Dissecting Two Large Dividend ETFs | ETF Trends

Income-seeking investors are taking a closer look at dividend-paying exchange traded fund options in the ongoing hunt for returns in a low-yield environment. Many dividend ETF searches begin with the largest funds by assets with a diversified approach.

Matt Krantz for USA Today explains that ETFs are investments similar to mutual funds that hold a basket of stocks. Dividend ETFs allow investors to buy an index of companies rather than choosing individual stocks. [S&P’s Best Dividend ETF Picks]

With the multitude of dividend ETF options available, it is not always clear which ETF is right for an individual’s portfolio. For example, take the Vanguard Dividend Appreciation ETF (NYSEArca: VIG) and SPDR S&P Dividend (NYSEArca: SDY). [Dividend ETFs Without the Label]

The providers of the funds, Vanguard and State Street Global Advisors, are both industry leaders in ETFs. [Dividend ETFs See Performance Diverge on Sector Allocations]

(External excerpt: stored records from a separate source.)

/-- LAUNCH_RELEASE (R226, R244, R250, R260, R265): at a cycle boundary at or past the count, a channel releases what is ready. -/
def execLaunchRelease (ch : ChId) (j : JobSlot) (s : State) : Host.Outcome State Fault Refusal :=
  let n := ch.toNat
  let j := j.toNat
  let k := getCh s n
  let v := jobOf k j
  if !v.placed then .next s
  else match v.revoke with
    | some r =>
      if k.ft < r.time ∨ r.phase = .limited ∨ r.phase = .lost then .next s
      else if r.phase = .holding ∧ ringsLanded k j ∧ k.st = .serving then .next (releaseReplay s n j r)
      else .next (updJobCh s n j fun v => { v with missed := true })
    | none =>
      if (jobCores k j).any fun m => (coreOf k m).toLaunch = v.step ∧ v.step.isSome ∧
          (coreOf k m).status = .holding ∧ windowLoaded (coreOf k m) then
        let lag := k.ft - v.ftLaunch
        let s := updJobCh (lateLaunch s n j lag) n j fun v => { v with lag := max v.lag lag }
        .next (updJobCores s n j fun _ c => releaseCore (v.step.getD 0) c)
      else match launchNext s n j with
        | none => .next s
        | some (m, t) =>
          if k.ft < t then .next s
          else if launchReady s n j m then .next (releaseStep s n j m t t (if v.missed then k.ft - t else 0))
          else .next (updJobCh s n j fun v => { v with missed := true })

/-- BARRIER_START (R227): the countdown has run out, and every channel of the module releases step 0. -/
def execBarrierStart (j : JobSlot) (s : State) : Host.Outcome State Fault Refusal :=
  let j := j.toNat
  match (getJob s j).barrier with
  | none => .next s
  | some t =>
    if s.hub.time < t then .next s
    else
      let go := (getJob s j).st = .loaded
      let s := updJob s j fun b => { b with barrier := none }
      .next (if go then (jobHere (getJob s j)).foldl (fun s ch => releaseStep s ch j 0 0 (getCh s ch).ft 0) s else s)

/-! ### Clearance (R258, R278) -/

/-- Nothing that a core issued is still on its way to a destination that clearance waits for (R258); `now` is the channel cycle to come. -/
def coreSettled (now : Nat) (c : Core) : Bool :=
  decide (c.lPipe = [] ∧ c.mPipe = [] ∧ c.verdicts = [] ∧ c.drains = [] ∧ c.vPipe = [] ∧ c.stq = [] ∧ c.egress = [] ∧ c.putFly = []) &&
    c.rings.all fun g => g.2.puts.all fun p => p.doneAt.any fun d => decide (d < now)

/-- A core has issued the row that ends a step: its step row, or its done row. -/
def rowIssued (s : Nat) (c : Core) : Bool :=
  decide (c.toLaunch = some (s + 1)) || c.doneAt.isSome

/-- A contribution whose digest a hopper has still to check is on its way to a core of a job (R169). -/
def digestDue (k : Channel) (j : Nat) : Bool :=
  k.msgFly.any fun f =>
    let n := inCh (addrCore f.msg.dst)
    f.msg.type == 0 && f.msg.digest.isSome && (jobCores k j).contains n && isHopper (coreOf k n) f.msg.queue

/-- A channel may clear the step its job runs (R258). -/
def clearReady (k : Channel) (j : Nat) : Option Nat :=
  let v := jobOf k j
  match v.step with
  | none => none
  | some n =>
    if v.placed ∧ v.sentClear = n ∧ v.revoke = none ∧ !v.overflow ∧ !digestDue k j ∧
        (jobCores k j).all (fun m => rowIssued n (coreOf k m) && coreSettled k.cycles (coreOf k m)) then some n else none

/-- The channel's step digest formed and folded; every core digest returns to zero (R278), in the copies that begin a later step too. -/
def clearDigest (s : State) (ch j : Nat) : State :=
  let k := getCh s ch
  let on := decide (cGet s ch 0x706 2 ≠ 0) && decide (cGet s ch 0x706 3 = j)
  let d := slotDigest ((jobCores k j).map fun n => (coreOf k n).rdig)
  let zero : Nat → Core → Core := fun _ c => { c with rdig := 0, snaps := c.snaps.map fun p => if some p.step = c.toLaunch then { p with rdig := 0 } else p }
  updJobCores (updJobCh s ch j fun v => { v with stepDig := d, digWas := v.cumDig, cumDig := if on then digFold v.cumDig d else v.cumDig }) ch j zero

/-- A link control body of a job: the step, the revoke generation that the channel runs it in, the Fabric Time of sending (R258). -/
def stepCtl (s : State) (ch j step : Nat) : Lctl :=
  ⟨0, 0, BitVec.ofNat 32 (jobTag s j), BitVec.ofNat 64 step, BitVec.ofNat 16 (jobOf (getCh s ch) j).gen, 0, BitVec.ofNat 64 (getCh s ch).ft⟩

/-! ### Commit (R259, Table 12.1) -/

/-- MARK := TOP, or TOP := MARK, for the step-append entries a step wrote (R208). -/
def markAppends (k : Channel) (v : JobCh) (f : Nat → Nat) : Channel :=
  { k with famMap := v.appends.foldl (fun m n => tabSet m n (BitVec.ofNat 64 (f (tabGet m 0 n).toNat))) k.famMap }

/-- TOP returned to MARK (R208). -/
def resetTop (e : Nat) : Nat :=
  setTop e (bits e 9 9)

/-- The output entry of a siding entry (R284). -/
def outputEntry (x : Siding) : List Byte :=
  match x.msg with
  | some m => ioEntry 2 m.entry x.data.length x.data
  | none => ioEntry 1 x.faddr x.data.length x.data

/-- The MSG_OUT frame of a message at the siding (R345). -/
def msgOutFrame (s : State) (x : Siding) (m : Msg) : Frame :=
  ⟨1, tabGet s.hub.txCseq 0 1, 6, 0, x.job, BitVec.ofNat 64 x.step, leBytes 16 (msgHeader m) ++ x.data⟩

/-- The write that releases a durable put to a home elsewhere; `takers` names the core that issued it, `alt` its other copy. -/
def releaseWrite (x : Siding) (t : Target) : Request :=
  { tag := 0, core := none, takers := [x.core], ring := 0, slot := 0, seq := 0, order := 0, write := true, cseq := 0, rel := some x.step,
    job := x.job, asked := 0, len := x.data.length, parts := 0, got := [], home := t, alt := x.dests.find? fun o => o != t, notes := [], org := x.org }

/-- A durable put sent to one of its homes. -/
def releasePut (ch : Nat) (x : Siding) (s : State) (t : Target) : State :=
  if isOwn s ch t then
    (if rangeThere s ch t.tier t.addr x.data.length then tierPut s ch t.tier t.addr x.data else haltOrigin s (mkCore ch x.core) x.org 0x2A)
  else if !homeReach s ch t ∧ x.dests.any (fun o => o ≠ t ∧ homeReach s ch o) then staleEvent s ch x.job t
  else makeRequest s ch (releaseWrite x t) x.data

/-- A siding entry can leave (R256, R257): the host port takes a message, the channel's own CXL link is up for a put to it. -/
def canLeave (s : State) (ch : Nat) (x : Siding) : Bool :=
  match x.msg with
  | some m => (ahnPick s (msgOutFrame s x m)).isSome && !s.hub.out.any fun f => f.cls == 1
  | none => x.dests.all fun t => !isOwn s ch t || tierUp s ch t.tier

In comparing dividend payouts, the Vanguard ETF has a 12-month yield of 2.35% compared to the 3.56% found in SDY. While SDY has the more attractive yield, VIG’s holdings include companies that have raised dividends at a quicker pace. According to Morningstar, VIG yields have risen over the past few years, while SDY has seen its yields fall, according to the USA Today report. [Dividend ETFs Under the Microscope]

Additionally, VIG has experienced lower volatility and risk compared to SDY, as measured by their standard deviations. [Choosing the Right Dividend ETF]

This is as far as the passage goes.